Project

General

Profile

Actions

DOIBoost » History » Revision 22

« Previous | Revision 22/53 (diff) | Next »
Alessia Bardi, 10/11/2021 05:15 PM


DOIBoost

DOIBoost: Crossref, Unpaywall, Microsoft Academic Graph, ORCID

The idea behind DOIBoost and its origin can be found in the paper (and related resources) at:

  • La Bruzzo S., Manghi P., Mannocci A. (2019) OpenAIRE's DOIBoost - Boosting CrossRef for Research. In: Manghi P., Candela L., Silvello G. (eds) Digital Libraries: Supporting Open Science. IRCDL 2019. Communications in Computer and Information Science, vol 988. Springer, doi:10.1007/978-3-030-11226-4_11 . Open Access version available at: https://doi.org/10.5281/zenodo.1441071

In short, the goal is to enrich the records available on Crossref with what's available on Unpaywall, Microsoft Academic Graph, ORCID intersecting all those datasets by DOI.

Inputs

  • Crossref: dump available to Crossref subscribers via MetadataPlus service, updated once a month.
  • Micorsoft Academic Graph: downloaded version on 2021-02-15. We plan to take a latest version on Dec 2021 before MAG will be retired.
  • ORCID: baseline dump obtained in 2020-10-13, regularly updated every week from the ORCID public API
  • Unpaywall: public database snapshot downloaded in March 2021. Unpaywall updates it twice a year (https://unpaywall.org/products/snapshot)

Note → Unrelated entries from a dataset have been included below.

theorem execCompletionWrite_writes {P : State → Prop} {a0 : Fin 32} {a1 : State} (H : Stable P 18) (h1 : P a1) :
    OutP P (execCompletionWrite a0 a1) := by
  unfold execCompletionWrite
  extract_lets +onlyGivenNames x10
  refine outP_next ?_
  split
  · refine keep_ite ?_ ?_
    · extract_lets +onlyGivenNames x11
      extract_lets +onlyGivenNames x12
      extract_lets +onlyGivenNames x13
      have h10 : P x13 := by
        unfold x13
        refine State.post_writes (H.sub rfl) ?_
        exact h1
      extract_lets +onlyGivenNames x14
      have h11 : P x14 := by
        unfold x14
        refine State.setCq_writes (H.sub rfl) ?_
        exact h10
      extract_lets +onlyGivenNames x15
      extract_lets +onlyGivenNames x16
      have h12 : P x16 := by
        unfold x16
        refine State.setF_writes (H.sub rfl) ?_
        exact h11
      extract_lets +onlyGivenNames x17
      have h13 : P x17 := by
        unfold x17
        refine keep_ite ?_ ?_
        · refine State.setF_writes (H.sub rfl) ?_
          exact h12
        · exact h12
      refine State.serveRowless_writes (H.sub rfl) ?_
      refine State.cqFullBits_writes (H.sub rfl) ?_
      exact h13
    · exact h1
  · exact h1

theorem execCqEnable_writes {P : State → Prop} {a0 : Fin 32} {a1 : Word} {a2 : State} (H : Stable P 18) (h2 : P a2) :
    OutP P (execCqEnable a0 a1 a2) := by
  unfold execCqEnable
  extract_lets +onlyGivenNames x10
  refine outP_next ?_
  refine keep_ite ?_ ?_
  · exact h2
  · extract_lets +onlyGivenNames x11
    have h10 : P x11 := by
      unfold x11
      refine State.setF_writes (H.sub rfl) ?_
      exact h2
    extract_lets +onlyGivenNames x12
    have h11 : P x12 := by
      unfold x12
      refine State.setF_writes (H.sub rfl) ?_
      exact h10
    extract_lets +onlyGivenNames x13
    extract_lets +onlyGivenNames x14
    have h12 : P x14 := by
      unfold x14
      refine State.setF_writes (H.sub rfl) ?_
      refine State.setF_writes (H.sub rfl) ?_
      refine State.setF_writes (H.sub rfl) ?_
      exact h11
    refine State.cqFullBits_writes (H.sub rfl) ?_
    refine State.setCq_writes (H.sub rfl) ?_
    exact h12

theorem execD3hotEntry_writes {P : State → Prop} {a0 : State} (H : Stable P 18) (h0 : P a0) :
    OutP P (execD3hotEntry a0) := by
  unfold execD3hotEntry
  extract_lets +onlyGivenNames x10
  have h10 : P x10 := by
    unfold x10
    refine State.configReset_writes (H.sub rfl) ?_
    refine State.ringReset_writes (H.sub rfl) ?_
    exact h0
  refine outP_next ?_
  refine H.set_hif rfl   ?_
  exact h10

theorem execDescriptorFetch_writes {P : State → Prop} {a0 : Fin 32} {a1 : Desc} {a2 : State} (H : Stable P 18) (h2 : P a2) :
    OutP P (execDescriptorFetch a0 a1 a2) := by
  unfold execDescriptorFetch
  extract_lets +onlyGivenNames x10
  refine outP_next ?_
  refine keep_ite ?_ ?_
  · refine State.serveRowless_writes (H.sub rfl) ?_
    refine State.setSq_writes (H.sub rfl) ?_
    exact h2
  · exact h2

theorem execDoorbellPoll_writes {P : State → Prop} {a0 : BitVec 2048} {a1 : State} (H : Stable P 18) (h1 : P a1) :
    OutP P (execDoorbellPoll a0 a1) := by
  unfold execDoorbellPoll
  extract_lets +onlyGivenNames x10
  refine outP_next ?_
  refine keep_ite ?_ ?_
  · extract_lets +onlyGivenNames x11
    extract_lets +onlyGivenNames x12
    have h10 : P x12 := by
      unfold x12
      refine H.set_hif rfl   ?_
      exact h1
    extract_lets +onlyGivenNames x13
    have h11 : P x13 := by
      unfold x13
      refine forUp_keep ?_ ?_
      · intro n10 n11 n12
        refine State.takeHead_writes (H.sub rfl) ?_
        refine State.takeTail_writes (H.sub rfl) ?_
        exact n12
      · exact h10
    refine forUp_keep ?_ ?_
    · intro n13 n14 n15
      refine State.serveRowless_writes (H.sub rfl) ?_
      exact n15
    · exact h11
  · exact h1

theorem execFunctionLevelReset_writes {P : State → Prop} {a0 : State} (H : Stable P 18) (h0 : P a0) :
    OutP P (execFunctionLevelReset a0) := by
  unfold execFunctionLevelReset
  refine outP_next ?_
  refine State.configReset_writes (H.sub rfl) ?_
  refine State.ringReset_writes (H.sub rfl) ?_
  exact h0

theorem execHifEnable_writes {P : State → Prop} {a0 : State} (H : Stable P 18) (h0 : P a0) :
    OutP P (execHifEnable a0) := by
  unfold execHifEnable
  refine outP_next ?_
  refine keep_ite ?_ ?_
  · exact h0
  · extract_lets +onlyGivenNames x10
    have h10 : P x10 := by
      unfold x10
      refine State.setF_writes (H.sub rfl) ?_
      exact h0
    refine H.set_hif rfl   ?_
    exact h10

theorem execHifNudge_writes {P : State → Prop} {a0 : State} (H : Stable P 16) (h0 : P a0) :
    OutP P (execHifNudge a0) := by
  unfold execHifNudge
  refine outP_next ?_
  refine keep_ite ?_ ?_
  · refine H.set_hif rfl   ?_
    exact h0
  · exact h0

theorem execHostMemoryError_writes {P : State → Prop} {a0 : HostErr} {a1 : State} (H : Stable P 18) (h1 : P a1) :
    OutP P (execHostMemoryError a0 a1) := by
  unfold execHostMemoryError
  extract_lets +onlyGivenNames x10
  have h10 : P x10 := by
    unfold x10
    refine State.hostError_writes (H.sub rfl) ?_
    exact h1
  refine outP_next ?_
  split
  · rename_i v10 v11
    split
    · refine State.finish_writes (H.sub rfl) ?_
      exact h10
    · exact h10
  · exact h10

theorem execHotReset_writes {P : State → Prop} {a0 : State} (H : Stable P 18) (h0 : P a0) :
    OutP P (execHotReset a0) := by
  unfold execHotReset
  refine outP_next ?_
  refine State.configReset_writes (H.sub rfl) ?_
  refine State.ringReset_writes (H.sub rfl) ?_
  exact h0

theorem execNop_writes {P : State → Prop} {a0 : Fin 32} {a1 : Desc} {a2 : State} (H : Stable P 18) (h2 : P a2) :
    OutP P (execNop a0 a1 a2) := by
  unfold execNop
  refine outP_next ?_
  refine State.launch_writes (H.sub rfl) ?_ ?_
  · exact h2
  · intro n10 n11 n12
    refine State.finish_writes (H.sub rfl) ?_
    exact n12

theorem execPcieLinkLoss_writes {P : State → Prop} {a0 : State} (H : Stable P 18) (h0 : P a0) :
    OutP P (execPcieLinkLoss a0) := by
  unfold execPcieLinkLoss
  extract_lets +onlyGivenNames x10
  have h10 : P x10 := by
    unfold x10
    refine State.ringReset_writes (H.sub rfl) ?_
    exact h0
  refine outP_next ?_
  refine H.set_hif rfl   ?_
  exact h10

theorem execPcieLinkUp_writes {P : State → Prop} {a0 : State} (H : Stable P 18) (h0 : P a0) :
    OutP P (execPcieLinkUp a0) := by
  unfold execPcieLinkUp
  refine outP_next ?_
  refine keep_ite ?_ ?_
  · extract_lets +onlyGivenNames x10
    have h10 : P x10 := by
      unfold x10
      refine State.ringReset_writes (H.sub rfl) ?_
      exact h0
    refine H.set_hif rfl   ?_
    exact h10
  · exact h0

theorem execPerstNAssert_writes {P : State → Prop} {a0 : State} (H : Stable P 18) (h0 : P a0) :
    OutP P (execPerstNAssert a0) := by
  unfold execPerstNAssert
  extract_lets +onlyGivenNames x10
  have h10 : P x10 := by
    unfold x10
    refine State.configReset_writes (H.sub rfl) ?_
    refine State.ringReset_writes (H.sub rfl) ?_
    exact h0
  refine outP_next ?_
  refine H.set_hif rfl   ?_
  exact h10

theorem execPerstNRelease_writes {P : State → Prop} {a0 : State} (H : Stable P 16) (h0 : P a0) :
    OutP P (execPerstNRelease a0) := by
  unfold execPerstNRelease
  refine outP_next ?_
  refine H.set_hif rfl   ?_
  exact h0

theorem execSoftReset_writes {P : State → Prop} {a0 : State} (H : Stable P 18) (h0 : P a0) :
    OutP P (execSoftReset a0) := by
  unfold execSoftReset
  refine outP_next ?_
  refine State.ringReset_writes (H.sub rfl) ?_
  exact h0

theorem execSqEnable_writes {P : State → Prop} {a0 : Fin 32} {a1 : Word} {a2 : State} (H : Stable P 18) (h2 : P a2) :
    OutP P (execSqEnable a0 a1 a2) := by
  unfold execSqEnable
  extract_lets +onlyGivenNames x10
  refine outP_next ?_
  refine keep_ite ?_ ?_
  · exact h2
  · extract_lets +onlyGivenNames x11
    have h10 : P x11 := by
      unfold x11
      refine State.setF_writes (H.sub rfl) ?_
      exact h2
    extract_lets +onlyGivenNames x12
    have h11 : P x12 := by
      unfold x12
      refine State.setF_writes (H.sub rfl) ?_
      refine State.setF_writes (H.sub rfl) ?_
      exact h10
    extract_lets +onlyGivenNames x13
    have h12 : P x13 := by
      unfold x13
      refine State.setF_writes (H.sub rfl) ?_
      refine State.setF_writes (H.sub rfl) ?_
      exact h11
    refine State.setSq_writes (H.sub rfl) ?_
    exact h12

end Sys2Proof.Machine
end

The generation of DOIBoost consists in the following phases:

1 Filter Crossref records that

  • have blank title
  • have one of the following publishers: "Test accounts", "CrossRef Test Account"
  • have no authors with valid names, where valid means: not blank and different from all strings in this list: List(",", "none none", "none, none", "none &na;", "(:null)", "test test test", "test test", "test", "&na; &na;")
  • have "Addie Jackson" as author and "Elsevier BV" as publisher (empirically we say they are test records)
  • have not one of the following values in the field type:
    • "book-section"
    • "book"
    • "book-chapter"
    • "book-part"
    • "book-series"
    • "book-set"
    • "book-track"
    • "edited-book"
    • "reference-book"
    • "monograph"
    • "journal-article"
    • "dissertation"
    • "other"
    • "peer-review"
    • "proceedings"
    • "proceedings-article"
    • "reference-entry"
    • "report"
    • "report-series"
    • "standard"
    • "standard-series"
    • "posted-content"
    • "dataset"

Records with type=dataset are mapped into OpenAIRE results of type dataset. All others are mapped as OpenAIRE results of type publication.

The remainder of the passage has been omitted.